**Exercise**
Go through the lines below. Copy those with "physical".

**Recorded data**

-=-=-

-- ==== Sys2Proof/Machine/CellCycle.lean ====
section
/-!
DEFINITION. What one cell does in each phase of a cell cycle (R146, R147, R368), with the faults each phase detects.
-/

namespace Sys2Proof.Machine

/-- The engines in their fixed order (R32). -/
def engines : List Eng := [.mxe, .vxe, .dme, .sqe]

/-- The queues in their fixed order (R33). -/
def sides : List Side := [.n, .e, .s, .w]

/-- Run a function over a list, threading a cell and gathering faults. -/
def Cell.each {α : Type} (c : Cell) (xs : List α) (f : Cell → α → Cell × List SchedFault) : Cell × List SchedFault :=
  xs.foldl (fun r x => let q := f r.1 x; (q.1, r.2 ++ q.2)) (c, [])

/-! Phase 1: signals (R32, R33) -/

/-- One signal applied at cycle `cyc`, or its QUEUE_OVERRUN. -/
def Cell.takeSignal (cyc : BitVec 32) (c : Cell) (s : Signal) : Cell × List SchedFault :=
  match c.raiseTally s.tally s.inc with
  | some c' => (c', [])
  | none => (c, [⟨.queueOverrun, s.by_.cell, s.by_.eng, s.by_.pc, .tally s.tally, cyc, 0⟩])

/-- Sideband signals of the entries that land at `cyc` (R46). -/
def Cell.sidebands (c : Cell) (cyc : BitVec 32) : List Signal :=
  sides.flatMap fun q => (((c.queue q).coming.filter fun e => e.land == cyc).filter fun e => e.inc != 0).map
    fun e => ⟨cyc, e.tally, e.inc.toNat, e.by_⟩

/-- A completion that has reached the cell: its signal is applied and its pending range cleared (R32, R41, R121). -/
def Cell.takeCompletion (cyc : BitVec 32) (c : Cell) (i : Fin 64) : Cell × List SchedFault :=
  match c.txs[i] with
  | none => (c, [])
  | some t =>
    match c.raiseTally t.ctal t.cinc.toNat with
    | some c' => ({ c' with txs := c'.txs.set i none }, [])
    | none => (c, [⟨.queueOverrun, t.by_.cell, t.by_.eng, t.by_.pc, .tally t.ctal, cyc, 0⟩])

/-- Completions applied, held or not (R32). DESIGN CHOICE (log 90): several of one cycle are taken in the order in which they reached the cell,
which decides the one that R33 charges. -/
def Cell.takeCompletions (cyc : BitVec 32) (c : Cell) : Cell × List SchedFault :=
  { c with completions := [] }.each c.completions (Cell.takeCompletion cyc)

/-- Phase 1. -/
def Cell.phase1 (cyc : BitVec 32) (c : Cell) : Cell × List SchedFault :=
  let due := c.signals.filter fun s => s.due == cyc
  let now := engines.flatMap fun e => due.filter fun s => s.by_.eng == e
  let c1 := { c with signals := c.signals.filter fun s => s.due != cyc }
  let r := c1.each (now ++ c1.sidebands cyc) (Cell.takeSignal cyc)
  let q := r.1.takeCompletions cyc
  (q.1, r.2 ++ q.2)

/-! Phase 2: landings (R29, R31, R44) -/

/-- The value of a landing enters its register; lanes that are not enabled keep what the register holds now (R94). -/
def Cell.land (c : Cell) (t : BitVec 32) : LandVal → Cell
  | .tile i x => { c with a := wr c.a i ((rd c.a i).landed x t) }
  | .macc i z s => { c with a := wr c.a i ((rd c.a i).landed (maccTile (rd c.a i).val z s) t) }
  | .wb i x => { c with wb := wr c.wb i ((rd c.wb i).landed x t) }
  | .pal i x => { c with pal := wr c.pal i ((rd c.pal i).landed x t) }
  | .v i x en => { c with v := wr c.v i ((rd c.v i).landed (mergeLanes en (rd c.v i).val x) t) }
  | .m i x en => { c with m := wr c.m i ((rd c.m i).landed ((x &&& en) ||| ((rd c.m i).val &&& ~~~en)) t) }
  | .p i x => { c with p := wr c.p i ((rd c.p i).landed x t) }
  | .s i x => { c with s := wr c.s i ((rd c.s i).landed x t) }

/-- One landing, or its LATE_OVERWRITE; `before` holds the registers that landed earlier in this cycle (R31). -/
def Cell.takeLanding (cyc : BitVec 32) (before : List RegName) (c : Cell) (l : Landing) : Cell × List SchedFault :=
  let r := l.val.reg
  if l.check && (before.contains r || (c.liveOf r && !l.kill)) then
    (c, [⟨.lateOverwrite, l.by_.cell, l.by_.eng, l.by_.pc, .reg r, cyc, c.landedAt r⟩])
  else (c.land cyc l.val, [])
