-- ==== Sys2Proof/Machine/State.lean ====
section
/-!
DEFINITION. The state of one module, as plain data, and `State.reset`: the module at the end of its first start (R351, Table 15-4).
-/

namespace Sys2Proof.Machine

/-- Why a step stops: nothing stops this module. An illegal instruction has an undefined result (R9), which is a free value, and every other
command has its effect or none. -/
inductive Fault where
  deriving DecidableEq, Repr

/-- Why a command is refused. -/
inductive Refusal where
  /-- A command without a meaning yet, by its mnemonic. Raised by Dispatch only. Safe. -/
  | notModelled (mnemonic : String)
  deriving DecidableEq, Repr

/-- The state of the module. -/
structure State where
  /-- commands that wait, first in, first out -/
  pending : List Instr
  partNo : PartNo
  /-- time since the last rise of PWR_GOOD, in 2^-16 ns -/
  up : Nat
  heel : Heel
  start : Start
  pins : Pins
  power : Power
  post : Post
  fw : Firmware
  /-- values of staged objects that a commit has set, by rising key; an absent object holds its default -/
  dict : List (Nat × Bytes)
  faults : Faults
  sessions : List Session
  handshakes : List Handshake
  orphans : List OrphanCommit
  /-- last SID given, number of checks completed -/
  lastSid : BitVec 32
  checks : Nat
  authFail : BitVec 64
  /-- mailboxes: physical function of link 0 and 1, then virtual functions 0 to 15 -/
  mailboxes : Vector Mailbox 18
  /-- notices raised while no subscriber exists (R307) -/
  unheard : List Notice
  /-- NOTICE_LOST (R307) -/
  noticeLost : BitVec 64
  openReports : List OpenReport
  /-- peer reports received (R269) -/
  peerSeen : BitVec 64
  selfVerdict : BitVec 8
  selfTime : BitVec 64
  scentKey : BitVec 128
  scentCtr : BitVec 128
  diagSel : BitVec 64
  corrected : BitVec 64
  uncorrected : BitVec 64
  /-- next frame of patrol scrub of each HBM3E pseudo-channel and LPDDR5X channel -/
  patrolHbm : Vector (BitVec 16) 256
  patrolLp : Vector (BitVec 16) 96
  parts : Vector Partition 16
  cells : Vector Cell 192
  ports : Vector Port 24
  msgs : List RxMsg
  /-- memory of both tiers by physical address -/
  mem : Memory
  /-- granules that hold an uncorrectable error, by physical address -/
  damaged : List Nat
  /-- draws taken from the entropy source -/
  draws : Nat
  /-- MODEL'S OWN (log 5): number of the next free value -/
  free : Nat
  /-- what has left the module, the oldest first -/
  out : List Out
  deriving DecidableEq, Repr

/-- The interfaces of the images at first shipment (Table 14-5). -/
def factoryIfs (kind : Nat) : List IfEntry :=
  let offer (i : BitVec 16) : IfEntry := ⟨i, false, false, 1, 0⟩
  let need (i : BitVec 16) (opt : Bool) : IfEntry := ⟨i, true, opt, 1, 0⟩
  match kind with
  | 1 => [need 1 false, need 2 false, need 3 false, need 4 true, need 5 false, offer 7, offer 8]
  | 2 => [offer 1, offer 6]
  | 3 => [offer 2]
  | 4 => [offer 3]
  | 5 => [offer 4]
  | _ => [offer 5]

/-- DESIGN CHOICE (log 10): release 1.0.0, SVN 0, for every part number. -/
def factoryImage (i : Fin 6) : Image :=
  ⟨BitVec.ofNat 8 (i.val + 1), 7, 1, 0, 0, 0, 0, factoryIfs (i.val + 1), Config.factoryDigest i, true⟩

/-- The selector record of a factory image. -/
def factorySelector (i : Fin 6) : Selector := ⟨BitVec.ofNat 8 (i.val + 1), false, 0, Config.factoryDigest i, true⟩

/-- DESIGN CHOICE (log 10): bank A holds the factory images, bank B is empty, GENERATION 0, nothing fused, one start made. -/
def Firmware.factory : Firmware where
  banks := Vector.ofFn fun i => ⟨some (factoryImage i), none, factorySelector i, factorySelector i⟩
  crate := Crate.empty
  actResult := 0
  bootCount := 1
  svnFused := Vector.replicate 6 0
  revoked := 0
  probation := none

/-- A module in READY after a power-up. DESIGN CHOICE (log 1): log of the start all zero. -/
def Start.ready : Start := ⟨5, 0, Vector.replicate 6 0, false, none, false, 0, RomRead.clean⟩

/-- Pins of a running module; straps open (log 1). -/
def Pins.running : Pins := ⟨true, true, true, true, true, true, 0x3F, true, false⟩

/-- The module after reset: the READY cold state of R351 on a CLR-KRG-192X (log 1). -/
def State.reset : State where
  pending := []
  partNo := .x192
  up := 0
  heel := Heel.cold
  start := Start.ready
  pins := Pins.running
  power := Power.cold
  post := Post.clean
  fw := Firmware.factory
  dict := []
  faults := Faults.cold
  sessions := []
  handshakes := []
  orphans := []
  lastSid := 0
  checks := 0
  authFail := 0
  mailboxes := Vector.replicate 18 Mailbox.cold
  unheard := []
  noticeLost := 0
  openReports := []
  peerSeen := 0
  selfVerdict := 0
  selfTime := 0
  scentKey := 0
  scentCtr := 0
  diagSel := 0
  corrected := 0
  uncorrected := 0
  patrolHbm := Vector.replicate 256 0
  patrolLp := Vector.replicate 96 0
  parts := Vector.replicate 16 Partition.cold
  cells := Vector.replicate 192 Cell.cold
  ports := Vector.replicate 24 Port.cold
  msgs := []
  mem := []
  damaged := []
  draws := 0
  free := 0
  out := []

end Sys2Proof.Machine
end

-=-=-

**Completed task**
  /-- mailboxes: physical function of link 0 and 1, then virtual functions 0 to 15 -/
  /-- memory of both tiers by physical address -/
  /-- granules that hold an uncorrectable error, by physical address -/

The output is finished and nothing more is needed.